First, she talked about the effects of the filibuster. She explained that even though the debate lasted 192 hours and failed to stop the passing of the terror prevention law, it was successful in evoking the interests of ordinary citizens. “During this filibuster we were able to talk about the law itself rather than whether it would pass or not, and by showing the process to the people we were able to help form public opinion,” she said.
The DKH wondered if the decision to filibuster shared any close correlations with the looming general election. According to one social media big data analysis service, the interest of the public rose as the filibuster ended and the general election nears. Therefore, we asked her opinion on the correlation between the decision to filibuster and the general election.

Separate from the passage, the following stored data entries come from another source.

-- ==== Sys2Proof/WellFormed.lean ====
section
/-! DEFINITION. Which terms of `Instr` are commands: R74 gives KIND the legal values 0 to 7, and 8 to 15 are
reserved (30_encoding.md R74, R75; 44_layout_bars.md R148). Every other operand of the command word is one
flag, which has no illegal value. -/

namespace Sys2Proof

/-- The term is a command the spec gives: a BAR_WALK's KIND is 0 to 7 (R74, R75). -/
def Instr.wellFormed : Instr → Bool
  | .nop => true
  | .rsEcc200 => true
  | .pdfEcc => true
  | .ckMod10 _ => true
  | .ckMod103 _ => true
  | .ckMod6 _ => true
  | .ckFcs _ => true
  | .dmPlace => true
  | .dmFrame => true
  | .gridEmit _ => true
  | .pdfRows => true
  | .barWalk _ kind => decide (kind.toNat < 8)

end Sys2Proof
end

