-- ==== Sys2Proof/Machine/Ecc.lean ====
section
/-! DEFINITION. The error-correction codec: RS_ECC200 over GF(256) and PDF_ECC modulo 929 (42_ecc.md). -/

namespace Sys2Proof.Machine

/-- ALOG[i] (R42). An index the table does not have is read by no rule; it stands for 0 here. -/
def alogOf (t : GfTables) (i : Nat) : BitVec 8 := t.alog.getD i 0#8

/-- α^i, as ALOG[i mod 255]: ALOG has no entry 255, which GenPoly's loop names for k = 255, and α^255 = 1 (R112, R115).
DEDUCED, safe (log entry 25). -/
def alphaPower (t : GfTables) (i : Nat) : BitVec 8 := alogOf t (i % 255)

/-- LOG[v] as a number (R42). LOG[0] is read by no rule (R114); it stands for 0 here. -/
def logOf (t : GfTables) (v : BitVec 8) : Nat := ((t.log.getD v.toNat none).getD 0#8).toNat

/-- Multiplication in GF(256) (R114). -/
def gmul (t : GfTables) (a b : BitVec 8) : BitVec 8 :=
  if a = 0#8 ∨ b = 0#8 then 0#8 else alogOf t ((logOf t a + logOf t b) % 255)

/-- The product of a polynomial over GF(256), lowest coefficient first, and (x + root) (R115). -/
def mulRoot (t : GfTables) (root : BitVec 8) (g : List (BitVec 8)) : List (BitVec 8) :=
  List.zipWith (· ^^^ ·) (0#8 :: g) (g.map (fun a => gmul t a root) ++ [0#8])

/-- The product of (x + α^i) over the next `n` values of i, from `i` on, times `g` (R115). -/
def genProduct (t : GfTables) : Nat → Nat → List (BitVec 8) → List (BitVec 8)
  | 0, _, g => g
  | n + 1, i, g => genProduct t n (i + 1) (mulRoot t (alphaPower t i) g)

/-- `GenPoly(k)`: the coefficients of x^0 to x^(k−1) of the generator polynomial; the monic term is dropped (R115). -/
def genPoly (t : GfTables) (k : Nat) : List (BitVec 8) := (genProduct t k 1 [1#8]).take k

/-- One data codeword into the remainder register: m = e[k−1] XOR the codeword, e[j] becomes e[j−1] XOR m · g[j], and
e[0] becomes m · g[0] (R117). -/
def rsStep (t : GfTables) (g e : List (BitVec 8)) (d : BitVec 8) : List (BitVec 8) :=
  List.zipWith (fun x c => x ^^^ gmul t (e.getLastD 0#8 ^^^ d) c) (0#8 :: e.dropLast) g

/-- The remainder register after a block's data codewords, from zero (R117). -/
def rsRemainder (t : GfTables) (g : List (BitVec 8)) (data : List (BitVec 8)) : List (BitVec 8) :=
  data.foldl (rsStep t g) (List.replicate g.length 0#8)

/-- The data codewords of block `b` of `B`: those whose index d has d mod B = b, in ascending order (R116). -/
def blockData (B b : Nat) (data : List (BitVec 8)) : List (BitVec 8) :=
  (data.zipIdx.filter (fun p => decide (p.2 % B = b))).map (·.1)

/-- The ECC codewords of block `b` in output order: the highest-degree coefficient first (R117). -/
def blockEcc (t : GfTables) (k B : Nat) (data : List (BitVec 8)) (b : Nat) : List (BitVec 8) :=
  (rsRemainder t (genPoly t k) (blockData B b data)).reverse

/-- The ECC area CW[N, N + E) from its first entry on: ECC codeword j of block b is at b + j · B (R116). -/
def eccArea (t : GfTables) (k B : Nat) (data : List (BitVec 8)) : List (BitVec 8) :=
  (List.range k).flatMap fun j => (List.range B).map fun b => (blockEcc t k B data b).getD j 0#8

/-- RS_ECC200's test of its operand shape: whole blocks of 1 to RS_K_MAX ECC codewords (R117). -/
def eccShapeOk (E B : Nat) : Bool :=
  !(decide (B = 0) || decide (E = 0) || decide (E % B ≠ 0) || decide (Config.rsKMax < E / B))

/-- The GF(256) tables, which the initialisation built before the engine accepts a command (R183). -/
def readTables (s : State) : Work GfTables :=
  match s.gf with
  | some t => .ok t
  | none => .error (.fault .romNotBuilt)

/-- RS_ECC200, DataMatrix ECC200 Reed-Solomon with interleaved blocks (R116, R117). -/
def execRsEcc200 (s : State) : Host.Outcome State Fault Refusal :=
  finish s do
    require (eccShapeOk (arg1N s) (arg2N s)) .eccShape (arg1N s) (arg2N s)
    require (decide (lenN s + arg1N s ≤ Config.cwDepth)) .length (lenN s + arg1N s) 0
    let xs ← readRanged s 255 0 (lenN s)
    let t ← readTables s
    let k := arg1N s / arg2N s
    let ecc := eccArea t k (arg2N s) (xs.map (BitVec.ofNat 8))
    .ok (complete (lenN s + arg1N s) k
      { s with cw := s.cw.writeBlock (lenN s) (ecc.map (BitVec.setWidth 16)) })

/-- One data codeword into the accumulators of PDF_ECC: t1 = (the codeword + e[k−1]) mod 929, and e[j] becomes
e[j−1] − t1 · a[j] modulo 929, with 0 for e[−1] (R122). -/
def pdfStep (a e : List Nat) (d : Nat) : List Nat :=
  List.zipWith
    (fun x c =>
      (x + Config.pdfCwCount - ((d + e.getLastD 0) % Config.pdfCwCount * c) % Config.pdfCwCount)
        % Config.pdfCwCount)
    (0 :: e.dropLast) a

/-- The accumulators after the data codewords, from zero (R122). -/
def pdfRemainder (a data : List Nat) : List Nat :=
  data.foldl (pdfStep a) (List.replicate a.length 0)

/-- The EC codewords: each accumulator negated modulo 929, the highest degree first (R122; 90_conflicts.md C3). -/
def pdfEcc (a data : List Nat) : List Nat :=
  (pdfRemainder a data).reverse.map (fun x => (Config.pdfCwCount - x) % Config.pdfCwCount)

/-- PDF_ECC, PDF417 mod-929 error-correction codewords (R122). -/
def execPdfEcc (s : State) : Host.Outcome State Fault Refusal :=
  finish s do
    require (decide (arg1N s ≤ Config.pdfLevelMax)) .level (arg1N s) 0
    let k := 2 ^ (arg1N s + 1)
    require (decide (lenN s + k ≤ Config.cwDepth)) .length (lenN s + k) 0
    let xs ← readRanged s (Config.pdfCwCount - 1) 0 (lenN s)
    .ok (complete (lenN s + k) k
      { s with
        cw := s.cw.writeBlock (lenN s)
          ((pdfEcc (Config.pdfEcCoeff (arg1N s)) xs).map (BitVec.ofNat 16)) })

end Sys2Proof.Machine
end

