/-- PDF_ROWS (R150, R151): when every pattern a row uses is in PT, starts black and ends white, and the events fit, it
completes and the event buffer holds the rows' events from EV_WPTR on; nothing else changes. -/
def Obligations.PdfRowsCompletes : Prop :=
  ∀ (s : State) (xs : List Nat) (r c level : Nat) (pat : Nat → Nat → Nat), CwHolds s xs → (∀ x ∈ xs, x ≤ 928) →
    s.arg1.toNat = r → s.arg2.toNat = c → s.arg3.toNat = level → 1 ≤ r → r ≤ 90 → 1 ≤ c → c ≤ 30 → level ≤ 8 →
    xs.length = r * c →
    (∀ y v, y < r → v ∈ rowOfSymbol xs r c level y →
      (s.pt.read ((y % 3) * 1024 + v)).map BitVec.toNat = some (pat (y % 3) v) ∧
      (pat (y % 3) v).testBit 16 = true ∧ (pat (y % 3) v).testBit 0 = false) →
    s.evWptr.toNat + ((List.range r).flatMap (pdfRow s pat xs r c level)).length ≤ 8192 →
    ∃ t, exec .pdfRows s = .next t ∧ Emitted s t ((List.range r).flatMap (pdfRow s pat xs r c level))

/-- The event count of PDF_ROWS with the reset start and stop patterns and codeword patterns of 8 runs each is
r · (43 + 10 · c) (R151). -/
def Obligations.PdfRowsEventCountFormula : Prop :=
  ∀ (s : State) (p : EventPlan), s.pdfStart = 0x1FEA8#17 → s.pdfStop = 0x3FA29#18 →
    (∀ i q, s.pt.read i = some q → runCount (patternBits q.toNat 17) = 8) → pdfRowsPlan s = .ok p →
    p.count = s.arg1.toNat * (43 + 10 * s.arg2.toNat)

/-- BAR_WALK (R153, R154): when every index names a valid entry and the events fit, it completes and the event buffer
holds one group for each index from EV_WPTR on, of the kind the command names; nothing else changes. -/
def Obligations.BarWalkCompletes : Prop :=
  ∀ (s : State) (black1 : Bool) (kind : BitVec 4) (xs : List Nat) (ws : Nat → List Nat), kind.toNat < 8 →
    CwHolds s xs → xs.length ≤ 4096 →
    (∀ x ∈ xs, x < 256 ∧ ∃ t, s.bt.read x = some t ∧ EntryHolds t (ws x)) →
    s.evWptr.toNat + (xs.flatMap (fun x => walkGroup kind.toNat black1 x (ws x))).length ≤ 8192 →
    ∃ t, exec (.barWalk black1 kind) s = .next t ∧
      Emitted s t (xs.flatMap (fun x => walkGroup kind.toNat black1 x (ws x)))

/-- R95: an emitting command whose events do not fit below EV_DEPTH ends with EV_OVERFLOW, RESULT0 the exact number of
events its rule would emit and RESULT1 EV_WPTR, and writes nothing. -/
def Obligations.OverflowingEmittersWriteNothing : Prop :=
  ∀ (s : State) (i : Instr) (plan : EventPlan), i.wellFormed = true →
    (match i with
     | .gridEmit selA => gridEmitPlan selA s = .ok plan
     | .pdfRows => pdfRowsPlan s = .ok plan
     | .barWalk black1 kind => barWalkPlan black1 kind s = .ok plan
     | _ => False) →
    plan.count = plan.events.length ∧
    (8192 < s.evWptr.toNat + plan.events.length →
      exec i s = .next (errState s .evOverflow plan.events.length s.evWptr.toNat))

/-! ## Errors (60_exceptions.md) -/

/-- The errors of the operand registers (R161 to R163): ECC_SHAPE, LEVEL, the static GEOMETRY and LENGTH, each with its two
values, each found before anything is read from a RAM and with nothing else changed. LENGTH of RS_ECC200 is
stated where N + E fits a 32-bit register. -/
def Obligations.OperandErrors : Prop :=
  ∀ s : State,
    ((s.arg2.toNat = 0 ∨ s.arg1.toNat = 0 ∨ s.arg1.toNat % s.arg2.toNat ≠ 0 ∨ 255 < s.arg1.toNat / s.arg2.toNat) →
      exec .rsEcc200 s = .next (errState s .eccShape s.arg1.toNat s.arg2.toNat)) ∧
    (0 < s.arg2.toNat → 0 < s.arg1.toNat → s.arg1.toNat % s.arg2.toNat = 0 → s.arg1.toNat / s.arg2.toNat ≤ 255 →
      4096 < s.len.toNat + s.arg1.toNat → s.len.toNat + s.arg1.toNat < 2 ^ 32 →
      exec .rsEcc200 s = .next (errState s .length (s.len.toNat + s.arg1.toNat) 0)) ∧
    (8 < s.arg1.toNat → exec .pdfEcc s = .next (errState s .level s.arg1.toNat 0)) ∧
    (s.arg1.toNat ≤ 8 → 4096 < s.len.toNat + 2 ^ (s.arg1.toNat + 1) →
      exec .pdfEcc s = .next (errState s .length (s.len.toNat + 2 ^ (s.arg1.toNat + 1)) 0)) ∧
    (∀ m ∈ [Instr.ckMod10, .ckMod103, .ckMod6],
      (s.len.toNat = 0 → exec (m true) s = .next (errState s .length 0 0)) ∧
      (∀ verify, 4096 < s.len.toNat → exec (m verify) s = .next (errState s .length s.len.toNat 0))) ∧
    (∀ verify : Bool, s.len.toNat ≠ 13 + (if verify then 1 else 0) →
      exec (.ckFcs verify) s = .next (errState s .length s.len.toNat 0)) ∧
    ((s.arg1.toNat < 1 ∨ 256 < s.arg1.toNat ∨ s.arg2.toNat < 1 ∨ 256 < s.arg2.toNat) →
      exec .dmPlace s = .next (errState s .geometry s.arg1.toNat s.arg2.toNat) ∧
      ∀ selA, exec (.gridEmit selA) s = .next (errState s .geometry s.arg1.toNat s.arg2.toNat)) ∧
    (1 ≤ s.arg1.toNat → s.arg1.toNat ≤ 256 → 1 ≤ s.arg2.toNat → s.arg2.toNat ≤ 256 → 4096 < s.len.toNat →
      exec .dmPlace s = .next (errState s .length s.len.toNat 0)) ∧
    ((s.arg1.toNat < 2 ∨ s.arg2.toNat < 2 ∨ s.arg1.toNat % 2 ≠ 0 ∨ s.arg2.toNat % 2 ≠ 0 ∨
        s.arg3.toNat % 65536 < 1 ∨ s.arg3.toNat / 65536 < 1 ∨ 256 < s.arg3.toNat % 65536 * (s.arg1.toNat + 2) ∨
        256 < s.arg3.toNat / 65536 * (s.arg2.toNat + 2)) →
      exec .dmFrame s = .next (errState s .geometry s.arg1.toNat s.arg2.toNat)) ∧
    ((s.arg1.toNat < 1 ∨ 90 < s.arg1.toNat ∨ s.arg2.toNat < 1 ∨ 30 < s.arg2.toNat) →
      exec .pdfRows s = .next (errState s .geometry s.arg1.toNat s.arg2.toNat)) ∧
    (1 ≤ s.arg1.toNat → s.arg1.toNat ≤ 90 → 1 ≤ s.arg2.toNat → s.arg2.toNat ≤ 30 →
      (8 < s.arg3.toNat → exec .pdfRows s = .next (errState s .level s.arg3.toNat 0)) ∧
      (s.arg3.toNat ≤ 8 → s.len.toNat ≠ s.arg1.toNat * s.arg2.toNat →
        exec .pdfRows s = .next (errState s .length s.len.toNat (s.arg1.toNat * s.arg2.toNat)))) ∧
    (∀ (black1 : Bool) (kind : BitVec 4), kind.toNat < 8 → 4096 < s.len.toNat →
      exec (.barWalk black1 kind) s = .next (errState s .length s.len.toNat 0))
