theorem map_getD_range {α : Type} {l : List α} {k : Nat} (hl : l.length = k) (d : α) :
    (List.range k).map (fun j => l.getD j d) = l := by
  subst hl
  exact List.ext_getElem (by simp) fun j h1 h2 => by simp [h2]

/-! ## The end of a command that appends to CW -/

/-- The state a command leaves that completes after writing CW from entry `N` on (R86, R117, R122). -/
def doneAppending (s : State) (N : Nat) (ws : List (BitVec 16)) (r0 r1 : Nat) : State :=
  { doneState s r0 r1 with cw := s.cw.writeBlock N ws }

theorem read_doneAppending (s : State) (N : Nat) (ws : List (BitVec 16)) (r0 r1 i : Nat) :
    (doneAppending s N ws r0 r1).cw.read i =
      if N ≤ i ∧ i < N + ws.length then ws[i - N]? else s.cw.read i := Ram.read_writeBlock ..

/-- The data stay as they were. -/
theorem read_doneAppending_data {s : State} {xs : List Nat} (hcw : CwHolds s xs) (ws : List (BitVec 16)) (r0 r1 : Nat)
    {d : Nat} (hd : d < xs.length) :
    ((doneAppending s xs.length ws r0 r1).cw.read d).map BitVec.toNat = some xs[d] := by
  rw [read_doneAppending, if_neg (by omega), hcw.2 d hd, List.getElem?_eq_getElem hd]

theorem read_doneAppending_appended (s : State) (N : Nat) {ws : List (BitVec 16)} (r0 r1 : Nat) {p : Nat}
    (hp : p < ws.length) : (doneAppending s N ws r0 r1).cw.read (N + p) = some ws[p] := by
  rw [read_doneAppending, if_pos (by omega), Nat.add_sub_cancel_left, List.getElem?_eq_getElem hp]

/-- The entries as numbers: those appended, and every other one as it was. -/
theorem read_doneAppending_toNat (s : State) (N : Nat) (ws : List (BitVec 16)) (r0 r1 i : Nat) :
    ((doneAppending s N ws r0 r1).cw.read i).map BitVec.toNat =
      if N ≤ i ∧ i < N + ws.length then (ws.map BitVec.toNat)[i - N]? else (s.cw.read i).map BitVec.toNat := by
  rw [read_doneAppending]
  split
  · rw [List.getElem?_map]
  · rfl

/-! ## RS_ECC200 (R117) -/

/-- The words RS_ECC200 appends to the data `xs`. -/
def rsWords (E B : Nat) (xs : List Nat) : List (BitVec 16) :=
  (eccArea gfTables (E / B) B (xs.map (BitVec.ofNat 8))).map (BitVec.setWidth 16)

section

variable {s : State} {xs : List Nat}

theorem length_rsWords {N E B : Nat} (hshape : EccShape N E B) (xs : List Nat) : (rsWords E B xs).length = E := by
  rw [rsWords, List.length_map, length_eccArea, Nat.div_mul_cancel (Nat.dvd_of_mod_eq_zero hshape.2.2.1)]

theorem exec_rsEcc200 (hcw : CwHolds s xs) (hbytes : ∀ x ∈ xs, x ≤ 255) (hgf : s.gf = some gfTables)
    (hshape : EccShape xs.length s.arg1.toNat s.arg2.toNat) :
    exec .rsEcc200 s = .next (doneAppending s xs.length (rsWords s.arg1.toNat s.arg2.toNat xs)
      (xs.length + s.arg1.toNat) (s.arg1.toNat / s.arg2.toNat)) := by
  obtain ⟨-, -, -, hk, hdepth⟩ := id hshape
  have hlen : lenN s = xs.length := hcw.1
  have hread : readRanged s 255 0 xs.length = .ok xs := hlen ▸ readRanged_of_cwHolds hcw hbytes
  have htables : readTables s = .ok gfTables := by rw [readTables, hgf]
  have hok : eccShapeOk (arg1N s) (arg2N s) = true := eccShapeOk_of hshape
  have hfits : decide (xs.length + arg1N s ≤ Config.cwDepth) = true := decide_eq_true hdepth
  simp only [exec, execRsEcc200, hlen, require_of hok, require_of hfits, hread, htables, work_ok_bind, finish_ok]
  exact congrArg Host.Outcome.next (complete_eq_doneState (by unfold arg1N; omega) (by unfold arg1N arg2N; omega) _)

She said, “I think many people showed interest in the filibustering and felt happiness, anger and regret along with the members of the assembly. Since this led to individual attention being focused on the participating assemblymen, it will of course have an indirect influence on increasing the public support for the candidates in their regional elections.”
“However, we do not believe that filibuster alone can totally change the outcome of an election. Rather than priding themselves on the people’s support and interest, it is more appropriate that opposition lawmakers create policies that correspond with public demand which would then lead to them being elected,” she said regarding her thoughts on the election.
Assemblywoman Eun also pointed out that she saw the significance of communication through the filibustering process. She hopes that in future the National Assembly can be viewed as a responsible place for dialogue and communication and that the upcoming 20th National Assembly will be the start of politics of trust between the elected and opposition parties through enthusiastic debates like this filibuster.
With the April 13 general election just around the corner, the filibustering debate was suspended in order to deal with the final draft of the constituencies. Therefore, the terror prevention law was inevitably passed by the government majority in the National Assembly.
There is less than a month left until the general election for the representatives of the National Assembly. We will be able to see then, with our own eyes, whether the month-old filibuster had any influence on the number of seats for the elected and opposition parties.